CocoaEv almost 10 years

Thank you! This scripts works really well, but could you explain the lonely 1 at the end of the script? -- } 1' --
Thor almost 10 years

@CocoaEv: It executes { print $0 }. I added that to the explanation as well.
tricasse about 9 years

Works also with nested quotes.

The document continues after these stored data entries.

-- ==== Sys2Proof/WellFormed.lean ====
section
/-! DEFINITION. Which terms of `Instr` are messages a port can carry: every field but the data carrier is legal by
its type, and a data carrier has one of the widths of R36. (The checks of 30_encoding.md R121, which the MACHINE makes
and which name its faults, stand in Sys2Proof/Machine/InputStage.lean.) -/

namespace Sys2Proof

/-- R36, R119: the width of a data carrier is 1, 2, 4, 8 or 16 bytes, or it is absent. That 16 needs `W16` is a condition
on the configuration, which an encoding does not see: the link monitors test it (`carrierExists`, R394). -/
def BusValue.wf : BusValue → Bool
  | .absent => true
  | .bytes b => b.length == 1 || b.length == 2 || b.length == 4 || b.length == 8 || b.length == 16

/-- The data carrier an instruction has, if its format has one (R110). -/
def Instr.carrier : Instr → Option BusValue
  | .nosel _ dp => some dp
  | .idle _ dp => some dp
  | .busy _ _ _ _ c => some c.dp
  | .seq _ _ _ _ c => some c.dp
  | .burst1 _ _ _ c => some c.dp
  | .burst2 _ _ _ c => some c.dp
  | .burst3 _ _ _ c => some c.dp
  | .burst4 _ _ _ c => some c.dp
  | .burst5 _ _ _ c => some c.dp
  | .burst6 _ _ _ c => some c.dp
  | .burst7 _ _ _ c => some c.dp
  | .lock _ _ c => some c.dp
  | .size5 _ c => some c.dp
  | .size6 _ c => some c.dp
  | .size7 _ c => some c.dp
  | .rdB c => some c.dp
  | .rdH c => some c.dp
  | .rdW c => some c.dp
  | .rdD c => some c.dp
  | .rdQ c => some c.dp
  | .wrB c => some c.dp
  | .wrH c => some c.dp
  | .wrW c => some c.dp
  | .wrD c => some c.dp
  | .wrQ c => some c.dp
  | .success data => some data
  | .pending data => some data
  | .error1 data => some data
  | .error2 data => some data
  | .grant => none
  | .deny => none

/-- A well-formed instruction: its data carrier, if it has one, has a width of R36. -/
def Instr.wf (i : Instr) : Bool :=
  match i.carrier with
  | some v => v.wf
  | none => true

end Sys2Proof
end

Awesome, thanks!
Olivier Dulac over 7 years

this approach has a problem: sometimes the csv has rows that span several lines, such as: prefix,"something,otherthing[newline]something , else[newline]3rdline,and,things",suffix (ie: several lines, and nested "," anywhere within a multi-line double-quoting : the whole "...." part should be rejoined and inside , should be replaced/removed ... ) : your script won't see pairs of double quotes in that case, and it's not really easy to solve (need to "rejoin" lines that are in an "open" (ie, odd-numbered) double quote...+take extra care if there is also an escaped \" inside the string)
KIC over 7 years

while I liked this solution initially, it turned out to be incredible slow for big files ...
Danton Noriega over 5 years

Loved this solution but I tweaked it given I often like to keep the commas but still want to delimit. Instead, I switched the commas outside the quotes to pipes, converting the csv to a psv file: awk -F'"' -v OFS='"' '{ for (I=1; i<=NF; i+=2) gsub(",", "|", $i) } 1' infile
Anne van Rossum almost 4 years

Tried it on the command itself. :-) echo ':a;s/^$\([^"]*,\?\|"[^",]*",\?$*"[^",]*\),/\1 /;ta' | sed ':a;s/^$\([^"]*,\?\|"[^",]*",\?$*"[^",]*\),/\1 /;ta' becomes :a;s/^$\([^"]* \?\|"[^" ]*",\?$*"[^",]*\),/\1 /;ta
avocado over 2 years

echo '1,2,"abc,de,f",10' | sed ':a;s/"$[^",]*$,$.*$"/"\1 \2"/;ta'
they over 2 years

You'd use csvformat -d '^' to convert the file back to using commas as delimiters. However, what you're doing seems to work, but only because all non-delimiting commas are removed.